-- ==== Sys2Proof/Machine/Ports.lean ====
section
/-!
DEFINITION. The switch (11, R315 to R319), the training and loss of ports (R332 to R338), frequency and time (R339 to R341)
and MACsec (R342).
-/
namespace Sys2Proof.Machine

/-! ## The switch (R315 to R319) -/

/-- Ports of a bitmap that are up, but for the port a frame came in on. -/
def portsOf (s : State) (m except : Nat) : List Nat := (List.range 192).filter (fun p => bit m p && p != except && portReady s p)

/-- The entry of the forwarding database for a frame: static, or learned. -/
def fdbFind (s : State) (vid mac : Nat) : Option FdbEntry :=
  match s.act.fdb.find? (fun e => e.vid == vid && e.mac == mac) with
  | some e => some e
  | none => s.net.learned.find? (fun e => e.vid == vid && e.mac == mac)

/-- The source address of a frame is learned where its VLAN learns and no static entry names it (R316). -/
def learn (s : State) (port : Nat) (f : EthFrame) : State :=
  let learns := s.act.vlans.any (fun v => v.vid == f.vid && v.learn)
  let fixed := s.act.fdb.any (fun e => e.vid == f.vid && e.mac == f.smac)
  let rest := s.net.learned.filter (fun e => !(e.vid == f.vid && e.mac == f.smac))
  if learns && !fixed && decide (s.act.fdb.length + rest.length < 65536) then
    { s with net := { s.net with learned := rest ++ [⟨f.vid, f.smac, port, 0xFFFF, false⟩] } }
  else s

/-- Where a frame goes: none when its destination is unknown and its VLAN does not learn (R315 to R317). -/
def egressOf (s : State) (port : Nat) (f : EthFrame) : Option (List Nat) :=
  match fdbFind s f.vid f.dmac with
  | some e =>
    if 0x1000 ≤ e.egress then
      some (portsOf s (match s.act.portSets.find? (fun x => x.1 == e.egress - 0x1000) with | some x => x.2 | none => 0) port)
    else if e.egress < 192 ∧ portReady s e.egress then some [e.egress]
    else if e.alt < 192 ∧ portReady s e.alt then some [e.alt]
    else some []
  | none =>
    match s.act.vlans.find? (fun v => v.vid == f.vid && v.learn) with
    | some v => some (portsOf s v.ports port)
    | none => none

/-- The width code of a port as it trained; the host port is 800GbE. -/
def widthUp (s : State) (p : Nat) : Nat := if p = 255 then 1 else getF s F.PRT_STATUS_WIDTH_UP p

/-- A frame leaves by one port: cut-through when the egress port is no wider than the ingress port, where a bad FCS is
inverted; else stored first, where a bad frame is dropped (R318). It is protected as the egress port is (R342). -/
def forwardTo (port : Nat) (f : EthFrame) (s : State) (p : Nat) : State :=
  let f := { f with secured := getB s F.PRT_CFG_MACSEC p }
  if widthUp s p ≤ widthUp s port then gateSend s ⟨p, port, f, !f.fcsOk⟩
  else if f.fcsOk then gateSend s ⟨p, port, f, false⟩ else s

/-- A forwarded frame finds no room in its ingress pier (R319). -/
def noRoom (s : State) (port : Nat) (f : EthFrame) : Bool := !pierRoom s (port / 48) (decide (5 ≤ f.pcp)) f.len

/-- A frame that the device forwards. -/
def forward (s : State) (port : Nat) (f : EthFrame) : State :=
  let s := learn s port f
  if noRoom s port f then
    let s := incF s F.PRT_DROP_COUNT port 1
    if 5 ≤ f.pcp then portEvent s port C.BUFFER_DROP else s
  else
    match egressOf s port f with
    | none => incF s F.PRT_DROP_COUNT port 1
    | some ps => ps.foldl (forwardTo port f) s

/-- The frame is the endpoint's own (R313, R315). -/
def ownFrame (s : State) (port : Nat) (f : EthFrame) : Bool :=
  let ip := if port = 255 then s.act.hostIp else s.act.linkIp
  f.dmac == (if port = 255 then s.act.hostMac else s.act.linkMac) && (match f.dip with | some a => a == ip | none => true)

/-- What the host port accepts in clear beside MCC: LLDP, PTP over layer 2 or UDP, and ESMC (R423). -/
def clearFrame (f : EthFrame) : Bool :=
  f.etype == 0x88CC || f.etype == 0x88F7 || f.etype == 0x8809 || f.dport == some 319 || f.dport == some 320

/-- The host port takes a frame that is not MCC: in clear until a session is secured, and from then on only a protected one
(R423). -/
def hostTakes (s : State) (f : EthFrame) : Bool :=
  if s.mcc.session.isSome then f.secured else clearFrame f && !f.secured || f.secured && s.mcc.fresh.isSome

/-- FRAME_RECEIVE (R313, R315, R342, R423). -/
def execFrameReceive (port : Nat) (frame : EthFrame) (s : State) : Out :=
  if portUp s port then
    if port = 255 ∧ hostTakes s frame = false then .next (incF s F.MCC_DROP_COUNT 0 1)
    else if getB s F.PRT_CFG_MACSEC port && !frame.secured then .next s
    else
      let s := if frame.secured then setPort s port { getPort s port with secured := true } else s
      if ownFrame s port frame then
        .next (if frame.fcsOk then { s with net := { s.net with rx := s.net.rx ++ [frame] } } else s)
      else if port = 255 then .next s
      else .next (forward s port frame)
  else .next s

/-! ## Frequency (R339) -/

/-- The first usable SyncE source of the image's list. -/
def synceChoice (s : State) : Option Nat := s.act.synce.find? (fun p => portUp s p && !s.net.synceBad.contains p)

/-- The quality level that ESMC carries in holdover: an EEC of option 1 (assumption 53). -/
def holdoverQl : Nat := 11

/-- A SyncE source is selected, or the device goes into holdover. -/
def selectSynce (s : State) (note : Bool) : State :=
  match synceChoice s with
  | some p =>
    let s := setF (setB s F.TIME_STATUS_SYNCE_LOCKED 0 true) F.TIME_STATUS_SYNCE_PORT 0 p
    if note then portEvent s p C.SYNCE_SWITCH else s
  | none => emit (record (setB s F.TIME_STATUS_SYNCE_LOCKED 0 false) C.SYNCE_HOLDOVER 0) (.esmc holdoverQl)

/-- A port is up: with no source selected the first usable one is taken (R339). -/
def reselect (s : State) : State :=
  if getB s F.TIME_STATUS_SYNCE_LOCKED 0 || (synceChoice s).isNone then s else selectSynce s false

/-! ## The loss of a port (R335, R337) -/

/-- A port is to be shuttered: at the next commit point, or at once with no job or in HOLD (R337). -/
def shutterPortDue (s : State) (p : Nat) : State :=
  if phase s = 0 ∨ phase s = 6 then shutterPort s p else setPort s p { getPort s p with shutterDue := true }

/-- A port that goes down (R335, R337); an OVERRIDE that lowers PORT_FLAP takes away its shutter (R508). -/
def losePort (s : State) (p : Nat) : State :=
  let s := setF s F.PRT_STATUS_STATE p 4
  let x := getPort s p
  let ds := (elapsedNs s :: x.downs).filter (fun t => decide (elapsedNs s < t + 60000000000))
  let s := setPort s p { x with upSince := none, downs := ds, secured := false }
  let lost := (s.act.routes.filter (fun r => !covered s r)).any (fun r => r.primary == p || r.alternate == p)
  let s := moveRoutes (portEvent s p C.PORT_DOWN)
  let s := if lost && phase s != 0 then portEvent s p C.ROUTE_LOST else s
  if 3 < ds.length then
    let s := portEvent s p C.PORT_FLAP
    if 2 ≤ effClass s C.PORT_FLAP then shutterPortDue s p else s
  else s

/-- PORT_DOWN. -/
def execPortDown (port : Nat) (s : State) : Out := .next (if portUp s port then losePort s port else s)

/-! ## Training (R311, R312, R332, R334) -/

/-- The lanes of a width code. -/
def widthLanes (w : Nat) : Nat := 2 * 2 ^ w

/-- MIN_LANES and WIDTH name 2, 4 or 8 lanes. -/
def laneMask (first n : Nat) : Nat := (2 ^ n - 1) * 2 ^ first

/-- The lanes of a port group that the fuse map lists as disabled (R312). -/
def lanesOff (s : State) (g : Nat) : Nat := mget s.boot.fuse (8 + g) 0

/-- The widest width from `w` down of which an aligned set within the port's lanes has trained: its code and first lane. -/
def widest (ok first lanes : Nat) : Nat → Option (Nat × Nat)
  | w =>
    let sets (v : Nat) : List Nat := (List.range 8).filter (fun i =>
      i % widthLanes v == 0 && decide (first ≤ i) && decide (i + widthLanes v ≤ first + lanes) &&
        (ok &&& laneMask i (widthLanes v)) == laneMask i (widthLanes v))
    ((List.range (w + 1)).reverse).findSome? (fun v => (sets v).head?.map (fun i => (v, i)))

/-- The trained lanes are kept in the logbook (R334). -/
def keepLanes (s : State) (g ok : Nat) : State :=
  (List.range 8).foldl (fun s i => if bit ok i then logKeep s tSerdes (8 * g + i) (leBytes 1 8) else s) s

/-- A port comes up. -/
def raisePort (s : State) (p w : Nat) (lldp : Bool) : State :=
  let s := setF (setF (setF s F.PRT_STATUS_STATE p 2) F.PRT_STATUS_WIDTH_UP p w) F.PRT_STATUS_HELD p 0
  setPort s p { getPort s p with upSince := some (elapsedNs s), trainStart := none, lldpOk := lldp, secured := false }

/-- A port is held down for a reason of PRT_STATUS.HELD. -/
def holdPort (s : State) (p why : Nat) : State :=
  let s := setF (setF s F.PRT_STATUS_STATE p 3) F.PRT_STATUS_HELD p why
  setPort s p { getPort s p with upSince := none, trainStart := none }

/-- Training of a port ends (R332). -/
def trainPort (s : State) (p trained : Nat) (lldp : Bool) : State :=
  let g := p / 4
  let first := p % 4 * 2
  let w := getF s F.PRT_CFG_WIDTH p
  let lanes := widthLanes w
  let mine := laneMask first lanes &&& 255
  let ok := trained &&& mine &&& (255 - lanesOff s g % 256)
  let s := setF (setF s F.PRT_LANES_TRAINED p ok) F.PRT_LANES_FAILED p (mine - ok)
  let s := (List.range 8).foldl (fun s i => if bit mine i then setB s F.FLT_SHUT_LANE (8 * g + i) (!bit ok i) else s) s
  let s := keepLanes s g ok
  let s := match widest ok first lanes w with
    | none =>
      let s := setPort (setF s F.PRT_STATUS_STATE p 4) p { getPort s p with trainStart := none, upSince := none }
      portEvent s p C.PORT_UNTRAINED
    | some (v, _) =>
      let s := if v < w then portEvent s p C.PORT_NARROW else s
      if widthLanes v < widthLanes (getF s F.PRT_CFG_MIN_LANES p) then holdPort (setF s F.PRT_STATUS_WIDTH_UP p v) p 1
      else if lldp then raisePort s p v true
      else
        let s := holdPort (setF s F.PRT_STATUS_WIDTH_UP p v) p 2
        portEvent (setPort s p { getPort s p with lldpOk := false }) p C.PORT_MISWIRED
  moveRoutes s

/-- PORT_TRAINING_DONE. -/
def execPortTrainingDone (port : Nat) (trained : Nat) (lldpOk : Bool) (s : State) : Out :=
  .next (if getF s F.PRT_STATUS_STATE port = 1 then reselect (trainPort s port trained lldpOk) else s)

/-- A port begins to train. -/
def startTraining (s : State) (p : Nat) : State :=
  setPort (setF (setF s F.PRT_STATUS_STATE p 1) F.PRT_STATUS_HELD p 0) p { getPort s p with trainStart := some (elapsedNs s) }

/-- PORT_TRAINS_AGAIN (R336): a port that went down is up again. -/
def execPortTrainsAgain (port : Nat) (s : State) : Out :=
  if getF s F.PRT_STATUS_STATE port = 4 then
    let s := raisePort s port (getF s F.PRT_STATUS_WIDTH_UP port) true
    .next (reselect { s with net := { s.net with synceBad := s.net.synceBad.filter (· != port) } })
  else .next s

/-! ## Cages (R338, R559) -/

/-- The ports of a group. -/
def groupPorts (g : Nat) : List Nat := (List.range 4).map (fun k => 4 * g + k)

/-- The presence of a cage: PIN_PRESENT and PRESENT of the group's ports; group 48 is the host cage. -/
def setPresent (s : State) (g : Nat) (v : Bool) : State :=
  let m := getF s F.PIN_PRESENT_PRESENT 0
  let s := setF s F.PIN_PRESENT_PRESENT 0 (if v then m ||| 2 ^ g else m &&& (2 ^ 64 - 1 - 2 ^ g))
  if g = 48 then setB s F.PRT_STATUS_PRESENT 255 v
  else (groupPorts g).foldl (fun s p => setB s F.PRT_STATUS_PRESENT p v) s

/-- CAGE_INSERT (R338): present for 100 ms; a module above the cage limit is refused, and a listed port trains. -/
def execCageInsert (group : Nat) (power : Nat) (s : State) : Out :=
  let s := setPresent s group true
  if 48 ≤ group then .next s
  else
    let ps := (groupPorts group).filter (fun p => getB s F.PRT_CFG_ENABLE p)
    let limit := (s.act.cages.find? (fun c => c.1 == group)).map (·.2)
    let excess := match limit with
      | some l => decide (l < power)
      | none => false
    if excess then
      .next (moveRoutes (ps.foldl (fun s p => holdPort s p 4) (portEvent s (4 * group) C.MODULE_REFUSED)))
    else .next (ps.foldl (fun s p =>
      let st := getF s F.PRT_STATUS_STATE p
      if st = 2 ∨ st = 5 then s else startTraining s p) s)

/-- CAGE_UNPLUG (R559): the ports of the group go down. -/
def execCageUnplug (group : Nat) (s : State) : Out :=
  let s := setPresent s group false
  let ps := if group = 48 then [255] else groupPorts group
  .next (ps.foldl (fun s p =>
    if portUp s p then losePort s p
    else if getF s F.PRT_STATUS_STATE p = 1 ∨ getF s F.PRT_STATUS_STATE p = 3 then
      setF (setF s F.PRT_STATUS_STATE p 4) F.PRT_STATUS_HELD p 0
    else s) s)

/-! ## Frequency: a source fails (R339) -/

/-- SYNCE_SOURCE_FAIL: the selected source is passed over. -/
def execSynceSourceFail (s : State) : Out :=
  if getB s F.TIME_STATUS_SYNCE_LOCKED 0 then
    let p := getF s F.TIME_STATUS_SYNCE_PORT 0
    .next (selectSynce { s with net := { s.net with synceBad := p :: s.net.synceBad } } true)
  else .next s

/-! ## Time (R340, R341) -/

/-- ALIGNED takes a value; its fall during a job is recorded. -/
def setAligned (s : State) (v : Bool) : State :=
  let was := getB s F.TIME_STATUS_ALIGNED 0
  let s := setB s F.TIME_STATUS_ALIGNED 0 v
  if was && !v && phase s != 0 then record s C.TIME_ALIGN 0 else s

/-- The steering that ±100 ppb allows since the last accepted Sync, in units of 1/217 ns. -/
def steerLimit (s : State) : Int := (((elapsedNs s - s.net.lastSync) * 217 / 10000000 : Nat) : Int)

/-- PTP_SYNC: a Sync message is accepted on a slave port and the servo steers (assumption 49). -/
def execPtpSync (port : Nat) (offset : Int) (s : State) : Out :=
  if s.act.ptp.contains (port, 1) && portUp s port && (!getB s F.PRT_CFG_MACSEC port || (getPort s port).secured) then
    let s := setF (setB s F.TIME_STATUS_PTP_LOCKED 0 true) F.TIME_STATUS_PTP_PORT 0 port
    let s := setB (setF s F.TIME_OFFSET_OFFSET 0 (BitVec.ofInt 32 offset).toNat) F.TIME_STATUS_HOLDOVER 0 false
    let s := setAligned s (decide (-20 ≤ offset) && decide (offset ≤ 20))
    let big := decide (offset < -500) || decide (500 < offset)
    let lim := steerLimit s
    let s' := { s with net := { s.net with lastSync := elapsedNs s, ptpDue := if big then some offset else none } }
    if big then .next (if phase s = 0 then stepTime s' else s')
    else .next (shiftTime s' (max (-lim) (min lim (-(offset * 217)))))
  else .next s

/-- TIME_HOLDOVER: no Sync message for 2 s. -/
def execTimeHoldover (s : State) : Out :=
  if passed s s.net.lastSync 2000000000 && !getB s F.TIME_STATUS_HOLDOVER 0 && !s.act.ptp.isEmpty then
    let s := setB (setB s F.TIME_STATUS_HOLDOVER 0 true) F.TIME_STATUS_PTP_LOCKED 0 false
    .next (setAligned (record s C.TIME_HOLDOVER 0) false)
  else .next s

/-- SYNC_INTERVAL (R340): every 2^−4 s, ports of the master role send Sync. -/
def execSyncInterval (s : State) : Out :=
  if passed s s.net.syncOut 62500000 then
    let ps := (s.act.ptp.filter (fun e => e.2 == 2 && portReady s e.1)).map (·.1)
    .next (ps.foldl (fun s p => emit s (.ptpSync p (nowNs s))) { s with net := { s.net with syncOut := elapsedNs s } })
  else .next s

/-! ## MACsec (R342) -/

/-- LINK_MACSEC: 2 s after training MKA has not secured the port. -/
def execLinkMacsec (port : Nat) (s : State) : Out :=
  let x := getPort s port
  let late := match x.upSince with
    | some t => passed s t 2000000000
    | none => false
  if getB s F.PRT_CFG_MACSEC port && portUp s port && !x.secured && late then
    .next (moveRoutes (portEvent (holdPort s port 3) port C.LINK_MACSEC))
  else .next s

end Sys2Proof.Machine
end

_ _ _ _ _

Give again, unchanged, the lines running from the top of the material above through the line that has "none => s.net.learned.find?", and nothing more.

-- ==== Sys2Proof/Machine/Ports.lean ====
section
/-!
DEFINITION. The switch (11, R315 to R319), the training and loss of ports (R332 to R338), frequency and time (R339 to R341)
and MACsec (R342).
-/
namespace Sys2Proof.Machine

/-! ## The switch (R315 to R319) -/

/-- Ports of a bitmap that are up, but for the port a frame came in on. -/
def portsOf (s : State) (m except : Nat) : List Nat := (List.range 192).filter (fun p => bit m p && p != except && portReady s p)

/-- The entry of the forwarding database for a frame: static, or learned. -/
def fdbFind (s : State) (vid mac : Nat) : Option FdbEntry :=
  match s.act.fdb.find? (fun e => e.vid == vid && e.mac == mac) with
  | some e => some e
  | none => s.net.learned.find? (fun e => e.vid == vid && e.mac == mac)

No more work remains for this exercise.